Depending on how long you’ve been gluten free, you’ve probably had a family member tell you that it’s OK to eat a small piece of pie or other gluten-filled item. Of course this comment probably makes you want to scream, but try to keep in mind that it probably comes from a good place. Unfortunately, the only thing you can do is gently explain that even a small amount of gluten is harmful.

2. Find an advocate

Let’s face it—there’s almost always going to be that one family member who just doesn’t get it. However, hearing how serious celiac and gluten intolerance are from a third party may help. This could be someone else on the gluten-free diet for health reasons or even a medical professional who can outline the serious consequences that eating gluten can have for those with celiac or gluten sensitivity.

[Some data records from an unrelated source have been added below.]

/-- A store to a local memory address goes to the SLC or to its home, by class, PBMT and POLICY (R290, R295, R308, R329). It waits
while a write-back of its line is on its way (R281); a line held in M is cleaned before it is written through. -/
def State.storeLocal (s : State) (h : Nat) (e : SbEnt) : State :=
  let a := h / 32
  let at_ := s.attr (hartDie h) (e.addr % 2 ^ 44)
  let st := (s.held a e.line).map (·.st)
  let r : Mshr := { agent := a, line := e.line, side := false, cls := s.hartClass h, hart := some h, op := .store,
                    addr := e.addr, len := e.lineMask, data := e.lineData, code := e.id, sent := false }
  if (mapFind (s.cache a).wb e.line).isSome then s
  else if at_.1 ≠ .coherent || !s.cacheOn a then s.storeHome h e .wrInv
  else if e.pbmt ≠ 0 || at_.2 = 2 || (at_.2 = 0 && s.waysOf a (s.hartClass h) = []) then
    (if st = some .e || st = some .m then s.tryLine r else (s.dropLine a e.line).storeHome h e .wrInv)
  else if at_.2 = 0 then (s.markSent h e.id).tryLine r
  else if st = some .m then s.rangeLine a 1 e.line
  else if at_.2 = 1 then (s.updateCopy a e.line e.lineData e.lineMask).storeHome h e .wrWt
  else (s.mergeStore a e.line (e.addr % 64) e.data h).storeDone h e.id

/-! ## The non-temporal buffer -/

/-- The package that an address field names, as this package sees it: none for this package (R223). -/
def State.remoteOf (s : State) (a : Nat) : Option Nat := if a / 2 ^ 44 = 0 then none else some (s.dstOf (a / 2 ^ 44))

/-- A non-temporal entry drains: it stands in the store buffer as a no-allocate write until it is performed (R311). -/
def State.ntOut (s : State) (h : Nat) (n : NtEnt) : State := (s.retireAs h (n.line * 64) n.data n.mask 3).hartEvent h 0x16 1

/-- Entries that `p` selects drain oldest first (R311). -/
def State.drainNt (s : State) (h : Nat) (p : NtEnt → Bool) : State :=
  let es := (s.hart h).nt
  (es.filter p).foldl (fun t e => t.ntOut h e) (s.updHart h (fun x => { x with nt := es.filter (fun e => !p e) }))

/-- The entry of a line that an access without a hint touches drains first (R311). -/
def State.drainNtLine (s : State) (h a : Nat) : State := s.drainNt h (fun e => e.line = a / 64)

/-- Does the hart's L1 hold a line in E or M? -/
def State.l1Owned (s : State) (h line : Nat) : Bool :=
  (mapGet [] s.l1 (l1Key (h / 32) line)).any (fun x => x.1 = h && x.2)

/-- Bytes stored into a non-temporal entry, whose mask gains them (R311). -/
def NtEnt.put (e : NtEnt) (off : Nat) (data : List Byte) : NtEnt :=
  { e with data := putBytes e.data off data, mask := e.mask ||| ((2 ^ data.length - 1) * 2 ^ off) }

/-- The part of a non-temporal store that lies in one line: it merges into the buffer, where the oldest entry makes room for a ninth; a line
that the hart's L1 holds in E or M takes an ordinary store (R311). -/
def State.ntPut (s : State) (h a : Nat) (data : List Byte) : State :=
  if s.l1Owned h (a / 64) then s.retireAll h a data 0
  else
    let es := (s.hart h).nt
    let off := a % 64
    if es.any (fun e => e.line = a / 64) then
      s.updHart h (fun x => { x with nt := x.nt.map (fun e => if e.line = a / 64 then e.put off data else e) })
    else
      let s1 :=
        match es with
        | old :: _ => if 8 ≤ es.length then s.drainNt h (fun e => e.line = old.line) else s
        | [] => s
      let fresh : NtEnt := ⟨a / 64, List.replicate 64 0, 0⟩
      s1.updHart h (fun x => { x with nt := x.nt ++ [fresh.put off data] })

/-- NT_STORE (R311). -/
def effNtStore (hart addr : Nat) (data : List Byte) (s : State) : State :=
  if !s.hartRuns hart || s.fenced hart addr true then s
  else if !s.issuable addr data.length then s.hartTrap hart 7 addr
  else if !isMemKind addr then s.retireAll hart addr data 0
  else
    let k := min data.length (64 - addr % 64)
    let s1 := s.ntPut hart addr (data.take k)
    if k < data.length then s1.ntPut hart (addr + k) (data.drop k) else s1

/-- NT_IDLE_DRAIN (R311): 256 cycles with no store accepted drain the whole buffer. -/
def effNtIdleDrain (hart : Nat) (s : State) : State :=
  if hart < 64 && s.dieUp (hartDie hart) then s.drainNt hart (fun _ => true) else s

3. Avoid using the word “diet”

Even though following a gluten-free diet is the only way to heal the effects of celiac in the small intestine, the word “diet” may turn your family off from hearing the whole story. Instead, tell them you simply can’t eat gluten because doing so triggers your immune system to destroy the part of the small intestine that absorbs vital nutrients, which can lead to serious illness.

4. Stand your ground

No matter how your loved ones react, don’t back down. Never let someone convince you—or, worse, guilt you—into tasting the dessert he or she made. Avoid cross-contamination from gluten-containing foods, a more likely risk during family get-togethers. To ensure you have something safe to eat, bring along a gluten-free dish or two (or more) and let everyone indulge. Hey, if you can’t beat ’em, feed ’em!

Heather Burdo is a health content writer from New York. Visit her at heatherburdo.com.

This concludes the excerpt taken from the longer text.